## EXERCISE MATERIALS
/-- The end of a cycle on its way to Flowstone (R206, R330): doorway, bytes 0x20 to 0x57 of its record, its trace while that is
open, the SEQ of the trace once sealed, the SEQ of its CLIP; `lost` where FQ1 dropped it and only its trace remains (R336). -/
structure CycleEnd where
  door  : Nat
  body  : List Nat
  trace : Option Trace
  tseq  : Nat
  clip  : Nat
  lost  : Bool
  deriving DecidableEq, Repr

/-- A clip being built (R333): doorway, trigger code, frame time of the trigger, its result record, its thumbnails as head,
frame time and non-zero cells, in frame-time order. -/
structure Clip where
  door   : Nat
  trig   : Nat
  time   : Nat
  rcd    : Record
  frames : List (Nat × Nat × List (Nat × Nat))
  deriving DecidableEq, Repr

/-- An export under way (R347): who runs it, the records of its content class by class, the manifest, the present chunk, the
records found lost, the latest CRC written for an acknowledgement. -/
structure Export where
  src      : Src
  items    : List (List Rec)
  manifest : List Nat
  chunk    : Nat
  lost     : List Nat
  lastSeq  : Nat
  deriving DecidableEq, Repr

/-- What Flowstone holds beside its page. -/
structure Flow where
  seq     : Nat                 -- latest SEQ assigned
  mark    : Nat                 -- high-water mark: numbers below it may be used (R338)
  recs    : List Rec            -- every record in a memory, in the order written
  wp      : List (Nat × Nat)    -- write position of each area
  ckpt    : List (Nat × Nat)    -- checkpointed write position of each MRAM ring (R337)
  rot     : List (Nat × Nat)    -- records whose CRC was found to fail, by area and SEQ (R341)
  badBlk  : List (Nat × Nat)    -- NAND blocks set aside as bad, by area and number (R335)
  staged  : List (Nat × Nat × List Nat) -- sealed records waiting for NAND: area, SEQ, bytes
  copied  : Nat                 -- SEQ of the latest CYCLE record copied to the archive
  traces  : List (Nat × Option Trace) -- open traces by doorway
  clips   : List Clip
  clipSeq : List (Nat × Nat)    -- SEQ of the CLIP of the running cycle, by doorway
  fq1     : List CycleEnd
  fq2     : List (Nat × List Nat) -- trace samples waiting: doorway, sample (R336)
  fq3     : List (Nat × Nat × List (Nat × Nat)) -- thumbnails waiting: head, frame time, cells (R336)
  buf     : List (Nat × List Nat) -- records gathered while the MRAM has failed: SEQ, bytes (R344)
  badAt   : List (Nat × Nat)    -- failed read-backs of the last hour: address, tick
  nandBad : Nat                 -- failed NAND areas, one bit per area
  lastSnap : Option Nat         -- tick of the latest snapshot
  findSeq : Nat                 -- SEQ sought by the FIND in progress
  exp     : Option Export
  ackCrc  : Nat                 -- EXP_ACK_CRC
  sent    : Nat                 -- failure flags as last sent (R346)
  sentAt  : Nat                 -- tick at which they were sent
  need    : Nat                 -- tick of the latest need of P11 (R343)
  deriving DecidableEq, Repr

/-- The recorder after a wipe (R348): nothing recorded, SEQ starts at 1. -/
def Flow.init : Flow := ⟨0, 1, [], [], [], [], [], [], 0, [], [], [], [], [], [], [], [], 0, none, 0, none, 0, 0, 0, 0⟩

/-- What the field I/O holds beside its page (R275, R277). -/
structure Fio where
  shut  : Nat   -- outputs in thermal shutdown
  marks : Nat   -- wake marks as copied when the wake sources were armed
  thr   : Nat   -- threshold codes as they stood then: a change of THR applies at the next arming (R279)
  level : Nat   -- levels the wake comparators hold, one bit per input
  since : List (Nat × Nat) -- tick at which the filters of a group last restarted (R272, R273)
  deriving DecidableEq, Repr

/-- A received frame in the RX FIFO (R287, R290): its entry, the first block of its data in the ring and the blocks taken. -/
structure RxEntry where
  idx   : Nat
  start : Nat
  blks  : Nat
  deriving DecidableEq, Repr

/-- The wake configuration of a transceiver (R298), in the layout of page offsets 0x07C to 0x08C. -/
structure WakeCfg where
  mode : Nat
  rate : Nat
  ide  : Bool
  id   : Nat
  mask : Nat
  dlc  : Nat
  data : Nat
  deriving DecidableEq, Repr

/-- What a CAN controller holds beside its page and message RAM. -/
structure CanCtl where
  pushes  : Nat               -- pushes so far
  ages    : List (Nat × Nat)  -- push number of each entry
  sending : Bool              -- the entry TX_ACT names has won arbitration
  fast    : Bool              -- the transceiver is in its fast mode (R281)
  held    : Nat               -- cancels held or too late, one bit per entry (R293)
  rx      : List RxEntry      -- RX FIFO, oldest first
  rxNext  : Nat               -- entry the next frame takes
  rxWp    : Nat               -- write point of the RX ring, blocks
  wake    : Option WakeCfg    -- the configuration copied into the transceiver when the wake sources were armed (R298)
  undec   : Nat               -- frames the transceiver in standby could not decode, less those it could
  woke    : Nat               -- code of the wake event it has seen while armed
  deriving DecidableEq, Repr

/-- A controller at the start of a start. -/
def CanCtl.init : CanCtl := ⟨0, [], false, false, 0, [], 0, 0, none, 0, 0⟩

/-- What the carriers of the train networks hold beside their pages. Carriers by number: 0 ECN as the module's own and host frames
leave on it, 1 to 4 CAN0 to CAN3, 5 legacy link, 6 MVB, 7 Slati, 8 and 9 the ports A and B of the switch as frames are forwarded
out of them. -/
structure Nets where
  sent    : List (Nat × List Nat) -- the latest frame sent on each carrier: its identifier or ComId, then its bytes
  rxHeld  : List (Nat × Nat)      -- frames in an RX ring the host has not passed with TAIL, by ring (R305)
  mvbRead : List (Nat × List Nat) -- ports latched by a read of word 0 (R308), those of the service tool from 32 on
  lglAt   : Nat                   -- address polled latest
  lglWait : Option (Nat × Bool × Nat) -- address whose reply is awaited, whether it was polled, and the tick of the request
  lglMiss : List (Nat × Nat)      -- consecutive unanswered polls by address
  lglPoll : List (Nat × Nat)      -- tick of the latest poll by address
  lglQ    : List Nat              -- queued host buffers, oldest first (R310)
  prio    : Nat                   -- 802.1Q priority of the latest frame sent on ECN (R304)
  ip      : Nat                   -- source address of the latest frame of the module's own senders, 0 of a host frame (R306)
  brs     : List (Nat × Bool)     -- whether the latest Dvorud message sent on a CAN controller was a CAN FD frame with BRS (R313)
  udp     : Nat                   -- UDP port of the latest TRDP frame of the module's own senders, 0 of a host frame (R306)
  group   : Option Nat            -- IPv4 group it went to, none where the spec names none (R306)
  p7At    : Nat                   -- tick at which P7 came on (R303)
  lineAt  : List (Nat × Nat)      -- tick of the latest valid frame on an MVB line (R307)
  sinkAt  : List (Nat × Nat)      -- tick at which the data of a sink port was replaced (R308)
  lglFree : Nat                   -- tick at which the latest poll ended (R310)
  monRate : Nat                   -- rate in kbit/s at which the Refuge monitor drives CAN0, 0 while it does not (R64)
  deriving DecidableEq, Repr

/-- The networks at the start of a start. -/
def Nets.init : Nets := ⟨[], [], [], 0, none, [], [], [], 0, 0, [], 0, none, 0, [], [], 0, 0⟩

## PROBLEM
Reproduce the listing above verbatim.

## ANSWER BELOW
/-- The end of a cycle on its way to Flowstone (R206, R330): doorway, bytes 0x20 to 0x57 of its record, its trace while that is
open, the SEQ of the trace once sealed, the SEQ of its CLIP; `lost` where FQ1 dropped it and only its trace remains (R336). -/
structure CycleEnd where
  door  : Nat
  body  : List Nat
  trace : Option Trace
  tseq  : Nat
  clip  : Nat
  lost  : Bool
  deriving DecidableEq, Repr

/-- A clip being built (R333): doorway, trigger code, frame time of the trigger, its result record, its thumbnails as head,
frame time and non-zero cells, in frame-time order. -/
structure Clip where
  door   : Nat
  trig   : Nat
  time   : Nat
  rcd    : Record
  frames : List (Nat × Nat × List (Nat × Nat))
  deriving DecidableEq, Repr

/-- An export under way (R347): who runs it, the records of its content class by class, the manifest, the present chunk, the
records found lost, the latest CRC written for an acknowledgement. -/
structure Export where
  src      : Src
  items    : List (List Rec)
  manifest : List Nat
  chunk    : Nat
  lost     : List Nat
  lastSeq  : Nat
  deriving DecidableEq, Repr

/-- What Flowstone holds beside its page. -/
structure Flow where
  seq     : Nat                 -- latest SEQ assigned
  mark    : Nat                 -- high-water mark: numbers below it may be used (R338)
  recs    : List Rec            -- every record in a memory, in the order written
  wp      : List (Nat × Nat)    -- write position of each area
  ckpt    : List (Nat × Nat)    -- checkpointed write position of each MRAM ring (R337)
  rot     : List (Nat × Nat)    -- records whose CRC was found to fail, by area and SEQ (R341)
  badBlk  : List (Nat × Nat)    -- NAND blocks set aside as bad, by area and number (R335)
  staged  : List (Nat × Nat × List Nat) -- sealed records waiting for NAND: area, SEQ, bytes
  copied  : Nat                 -- SEQ of the latest CYCLE record copied to the archive
  traces  : List (Nat × Option Trace) -- open traces by doorway
  clips   : List Clip
  clipSeq : List (Nat × Nat)    -- SEQ of the CLIP of the running cycle, by doorway
  fq1     : List CycleEnd
  fq2     : List (Nat × List Nat) -- trace samples waiting: doorway, sample (R336)
  fq3     : List (Nat × Nat × List (Nat × Nat)) -- thumbnails waiting: head, frame time, cells (R336)
  buf     : List (Nat × List Nat) -- records gathered while the MRAM has failed: SEQ, bytes (R344)
  badAt   : List (Nat × Nat)    -- failed read-backs of the last hour: address, tick
  nandBad : Nat                 -- failed NAND areas, one bit per area
  lastSnap : Option Nat         -- tick of the latest snapshot
  findSeq : Nat                 -- SEQ sought by the FIND in progress
  exp     : Option Export
  ackCrc  : Nat                 -- EXP_ACK_CRC
  sent    : Nat                 -- failure flags as last sent (R346)
  sentAt  : Nat                 -- tick at which they were sent
  need    : Nat                 -- tick of the latest need of P11 (R343)
  deriving DecidableEq, Repr

/-- The recorder after a wipe (R348): nothing recorded, SEQ starts at 1. -/
def Flow.init : Flow := ⟨0, 1, [], [], [], [], [], [], 0, [], [], [], [], [], [], [], [], 0, none, 0, none, 0, 0, 0, 0⟩

/-- What the field I/O holds beside its page (R275, R277). -/
structure Fio where
  shut  : Nat   -- outputs in thermal shutdown
  marks : Nat   -- wake marks as copied when the wake sources were armed
  thr   : Nat   -- threshold codes as they stood then: a change of THR applies at the next arming (R279)
  level : Nat   -- levels the wake comparators hold, one bit per input
  since : List (Nat × Nat) -- tick at which the filters of a group last restarted (R272, R273)
  deriving DecidableEq, Repr

/-- A received frame in the RX FIFO (R287, R290): its entry, the first block of its data in the ring and the blocks taken. -/
structure RxEntry where
  idx   : Nat
  start : Nat
  blks  : Nat
  deriving DecidableEq, Repr

/-- The wake configuration of a transceiver (R298), in the layout of page offsets 0x07C to 0x08C. -/
structure WakeCfg where
  mode : Nat
  rate : Nat
  ide  : Bool
  id   : Nat
  mask : Nat
  dlc  : Nat
  data : Nat
  deriving DecidableEq, Repr

/-- What a CAN controller holds beside its page and message RAM. -/
structure CanCtl where
  pushes  : Nat               -- pushes so far
  ages    : List (Nat × Nat)  -- push number of each entry
  sending : Bool              -- the entry TX_ACT names has won arbitration
  fast    : Bool              -- the transceiver is in its fast mode (R281)
  held    : Nat               -- cancels held or too late, one bit per entry (R293)
  rx      : List RxEntry      -- RX FIFO, oldest first
  rxNext  : Nat               -- entry the next frame takes
  rxWp    : Nat               -- write point of the RX ring, blocks
  wake    : Option WakeCfg    -- the configuration copied into the transceiver when the wake sources were armed (R298)
  undec   : Nat               -- frames the transceiver in standby could not decode, less those it could
  woke    : Nat               -- code of the wake event it has seen while armed
  deriving DecidableEq, Repr

/-- A controller at the start of a start. -/
def CanCtl.init : CanCtl := ⟨0, [], false, false, 0, [], 0, 0, none, 0, 0⟩

/-- What the carriers of the train networks hold beside their pages. Carriers by number: 0 ECN as the module's own and host frames
leave on it, 1 to 4 CAN0 to CAN3, 5 legacy link, 6 MVB, 7 Slati, 8 and 9 the ports A and B of the switch as frames are forwarded
out of them. -/
structure Nets where
  sent    : List (Nat × List Nat) -- the latest frame sent on each carrier: its identifier or ComId, then its bytes
  rxHeld  : List (Nat × Nat)      -- frames in an RX ring the host has not passed with TAIL, by ring (R305)
  mvbRead : List (Nat × List Nat) -- ports latched by a read of word 0 (R308), those of the service tool from 32 on
  lglAt   : Nat                   -- address polled latest
  lglWait : Option (Nat × Bool × Nat) -- address whose reply is awaited, whether it was polled, and the tick of the request
  lglMiss : List (Nat × Nat)      -- consecutive unanswered polls by address
  lglPoll : List (Nat × Nat)      -- tick of the latest poll by address
  lglQ    : List Nat              -- queued host buffers, oldest first (R310)
  prio    : Nat                   -- 802.1Q priority of the latest frame sent on ECN (R304)
  ip      : Nat                   -- source address of the latest frame of the module's own senders, 0 of a host frame (R306)
  brs     : List (Nat × Bool)     -- whether the latest Dvorud message sent on a CAN controller was a CAN FD frame with BRS (R313)
  udp     : Nat                   -- UDP port of the latest TRDP frame of the module's own senders, 0 of a host frame (R306)
  group   : Option Nat            -- IPv4 group it went to, none where the spec names none (R306)
  p7At    : Nat                   -- tick at which P7 came on (R303)
  lineAt  : List (Nat × Nat)      -- tick of the latest valid frame on an MVB line (R307)
  sinkAt  : List (Nat × Nat)      -- tick at which the data of a sink port was replaced (R308)
  lglFree : Nat                   -- tick at which the latest poll ended (R310)
  monRate : Nat                   -- rate in kbit/s at which the Refuge monitor drives CAN0, 0 while it does not (R64)
  deriving DecidableEq, Repr

/-- The networks at the start of a start. -/
def Nets.init : Nets := ⟨[], [], [], 0, none, [], [], [], 0, 0, [], 0, none, 0, [], [], 0, 0⟩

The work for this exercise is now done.